Experimentation with alternative payment methods has brought some success, though. Omada Health offers an online coaching program to prevent chronic disease that uses an outcome-based payment. In general, however, therapies that target conditions such as insomnia – with which impact is relatively immediate and the cost can be compared directly with alternative treatments, such as sleeping pills – likely have an easier path to reimbursement. Therapies with little real-world evidence to support actuarial claims will need time and significant investments to establish their worth. In the case of chronic disease, it could take decades to complete the necessary longitudinal studies.
One reason pharmaceutical companies have been slow to invest is the difference in approaches to R&D. On average, it takes at least ten years for a pharmaceutical product to complete its journey from discovery to the market, and the average cost to shepherd it through this process is $2.6 billion. Digital-solution innovators move more quickly. Their devices require the latest technologies coupled with a user-centric, iterative design process, which means their R&D teams must adopt an agile approach, welcoming and incorporating fresh feedback on ever-evolving user preferences. Approaching R&D in this way is a skill that many pharmaceutical companies would have to build in order to compete in delivering digital therapies.

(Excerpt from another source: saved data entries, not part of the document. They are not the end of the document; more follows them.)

/-- Element i of a merge pass that reads one half and writes the other. -/
def Grade.mergeEl (g : Grade) (pass half : Nat) (s : State) (i : Nat) (cs : List Nat) :
    Except ElFault (Option (State × List Nat)) := do
  let c := g.taken pass i cs
  let q ← g.mergeOne pass half i (c % 2 ^ 32) (c / 2 ^ 32) s
  let s' ← q.2.arrPut g.d (g.held i) ((1 - half) * g.n + i) q.1.1
  pure (some (s', packCounts q.1.2.1 q.1.2.2 :: cs))

/-- The half that a step writes: 0 is the piece phase. -/
def Grade.half (g : Grade) (step : Nat) : Nat := (g.passes - step) % 2

/-- PROG1 of a step at an element (R129): PHASE, PIECE and PASS. -/
def Grade.prog1 (g : Grade) (step i : Nat) : Nat :=
  if step = 0 then 1 + g.place i / pieceLen * 256 else 2 + g.place i / (pieceLen * 2 ^ step) * 256 + step * 2 ^ 32

/-- One step of a multi-piece grade from PROG0: the piece phase, or a merge pass. -/
def Grade.step (g : Grade) (step : Nat) (s : State) : Except Stop State :=
  let p0 := s.sh.spr.next
  if step = 0 then
    (carryWalk s g.n (fun s => .ok ([], s)) (g.pieceEl (g.half 0)) (fun i _ => (g.prog1 0 i, 0)) (g.prog1 0 p0, 0)).map Prod.fst
  else
    let half := 1 - g.half step
    (carryWalk s g.n (g.beforeRun step half) (g.mergeEl step half)
      (fun i cs => (g.prog1 step i, g.taken step i cs)) (g.prog1 step p0, s.sh.spr.prog2.toNat)).map Prod.fst

/-- The steps from one on, each from element 0. -/
def Grade.steps (g : Grade) : Nat → Nat → State → Except Stop State
  | 0, _, s => .ok s
  | k + 1, step, s => do
    let s' ← g.step step (s.setProg 0 (g.prog1 step 0) 0)
    g.steps k (step + 1) s'

/-- PROG fields (R115). -/
def Spr.phase (p : Spr) : Nat := fld p.prog1 0 8
def Spr.piece (p : Spr) : Nat := fld p.prog1 8 24
def Spr.pass (p : Spr) : Nat := fld p.prog1 32 8

/-- The progress checks of step 4 (R129). -/
def Grade.progOk (g : Grade) (p : Spr) : Bool :=
  if g.m ≤ pieceLen then p.prog1 = 0 && p.prog2 = 0
  else if p.prog1 = 0 then p.next = 0 && p.prog2 = 0
  else
    let j := g.place p.next
    if p.phase = 1 then p.pass = 0 && p.piece = j / pieceLen
    else if p.phase = 2 then
      let u := fld p.prog2 0 32
      let v := fld p.prog2 32 32
      1 ≤ p.pass && p.pass ≤ g.passes && p.piece = j / (pieceLen * 2 ^ p.pass) && u + v = j % (pieceLen * 2 ^ p.pass)
    else false

def execAgrade (dn : Bool) (d a : DReg) (xr axis : BitVec 3) (s : State) : Out3 :=
  runEff do
    needD s 0 11 (s.sh.spr.phase ≤ 2)
    let x ← s.srcD 1 a fun _ => true
    let dd ← s.dstD d false Fmt.isInt
    let ax ← axisE s 1 x.shape xr axis
    let g : Grade := ⟨x, dd, ax, dn⟩
    needD s 0 9 (g.m = 0 || ((g.m - 1 : Nat) : Int) ≤ intMax dd.t)
    needD s 0 11 (g.progOk s.sh.spr)
    s.fitsD dd g.size
    overlapE s dd g.size [(1, x)]
    let p := s.sh.spr
    let s' ←
      if p.next ≥ g.n then pure s
      else if g.m ≤ pieceLen then
        (elemWalk s g.n (g.pieceEl 0)).map Prod.fst
      else
        let step := if p.phase = 2 then p.pass else 0
        let s' ← g.step step s
        g.steps (g.passes - step) (step + 1) s'
    pure (s'.arrDone d x.shape g.n)

/-! ### Rotation, take, drop (R130, R131) -/

/-- The start of an instruction that copies elements of x along its scanned axis: x, the axis and the destination. -/
def State.along (s : State) (d a : DReg) (xr axis : BitVec 3) : Except Stop (Arr × Arr × Nat) := do
  s.noPhase
  let x ← s.srcD 1 a fun _ => true
  let dd ← s.dstD d false (· == x.t)
  let ax ← axisE s 1 x.shape xr axis
  pure (x, dd, ax)

/-- The steps 6 to 8 for sources by operand number. -/
def resultD (s : State) (dd : Arr) (shape : List Nat) (srcs : List (Nat × Arr)) : Except Stop Unit := do
  rankE s shape.length
  resultE s shape
  s.fitsD dd (prodL shape)
  overlapE s dd (prodL shape) srcs

/-- The source position of a rotation: (j + c) mod m. -/
def rotIx (m j : Nat) (c : Int) : Nat := ((j + c) % (m : Int)).toNat

def execArotScalar (d a : DReg) (b : XReg) (xr axis : BitVec 3) (s : State) : Out3 :=
  runEff do
    let (x, dd, ax) ← s.along d a xr axis
    resultD s dd x.shape [(1, x)]
    let m := x.shape.getD ax 0
    let c := (s.xr b).toInt
    s.arrPick d dd x x.shape fun s ix => .ok (some (setIx ix ax (rotIx m (ix.getD ax 0) c)), s)

def execArotVector (d a b : DReg) (xr axis : BitVec 3) (s : State) : Out3 :=
  runEff do
    s.noPhase
    let x ← s.srcD 1 a fun _ => true
    let y ← s.srcD 2 b Fmt.isInt
    let dd ← s.dstD d false (· == x.t)
    let ax ← axisE s 1 x.shape xr axis
    sameShapeE s y.shape (x.shape.eraseIdx ax)
    resultD s dd x.shape [(1, x), (2, y)]
    let m := x.shape.getD ax 0
    s.arrPick d dd x x.shape fun s ix => do
      let c ← s.arrGet y (y.off (ix.eraseIdx ax))
      pure (some (setIx ix ax (rotIx m (ix.getD ax 0) (ival y.t c.1))), c.2)

/-- The source position of element j of a taken line of a count c, if it is not padding. -/
def takeIx (m : Nat) (c : Int) (j : Nat) : Option Nat :=
  let k : Int := if c < 0 then j + m + c else j
  if 0 ≤ k && k < (m : Int) then some k.toNat else none

def execAtake (d a : DReg) (b : XReg) (xr axis : BitVec 3) (s : State) : Out3 :=
  runEff do
    let (x, dd, ax) ← s.along d a xr axis
    let m := x.shape.getD ax 0
    let c := (s.xr b).toInt
    let shape := setIx x.shape ax c.natAbs
    resultD s dd shape [(1, x)]
    s.arrPick d dd x shape fun s ix => .ok ((takeIx m c (ix.getD ax 0)).map (setIx ix ax), s)

def execAdrop (d a : DReg) (b : XReg) (xr axis : BitVec 3) (s : State) : Out3 :=
  runEff do
    let (x, dd, ax) ← s.along d a xr axis
    let m := x.shape.getD ax 0
    let c := (s.xr b).toInt
    let shape := setIx x.shape ax (m - c.natAbs)
    resultD s dd shape [(1, x)]
    s.arrPick d dd x shape fun s ix => .ok (some (setIx ix ax (ix.getD ax 0 + c.toNat)), s)

/-! ### Reshape, transpose, outer application (R132 to R134) -/

def execAreshape (d a b : DReg) (s : State) : Out3 :=
  runEff do
    s.noPhase
    let x ← s.srcD 1 a fun _ => true
    let shape ← s.shapeOperand 2 b
    let dd ← s.dstD d false (· == x.t)
    resultD s dd shape [(1, x)]
    let nx := prodL x.shape
    s.arrPick d dd x shape fun s ix =>
      .ok (if nx = 0 then none else some (unravel x.shape (ravel shape ix % nx)), s)

/-- The permutation that an x register holds for a rank, if it is one (R133). -/
def permOf (p : Nat) (v : Word) : Option (List Nat) :=
  let l := (List.range p).map fun k => fld v (4 * k) 4
  if (List.range p).all l.contains && fld v (4 * p) (64 - 4 * p) = 0 then some l else none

Another disincentive is the pharmaceutical model itself. In most countries, patents give drug manufacturers 20 years or more of protection from generic competition. Regulators do not afford the same protection to devices. Competitors can avoid infringing design patents and enter the market quickly by making incremental changes to the technology they use. Add to these factors the massive differences in manufacturing and distribution, and producing digital therapeutics starts to look very different from producing pharmaceuticals.
Nonetheless, digital therapeutics could also present a huge opportunity for pharmaceutical companies, transforming the way they develop or market products. Collecting real-world evidence in support of patient outcomes and economic value has long been a challenge for those seeking market access for their products. But digital therapeutics offer insights into how medicine is consumed and real-time data on its impact. Companion sensors can tell a drug company how patients react to its medicine, which could influence R&D, or indicate when a relatively low-grade therapy is ineffective, proving to physicians and payers that more robust treatment is needed.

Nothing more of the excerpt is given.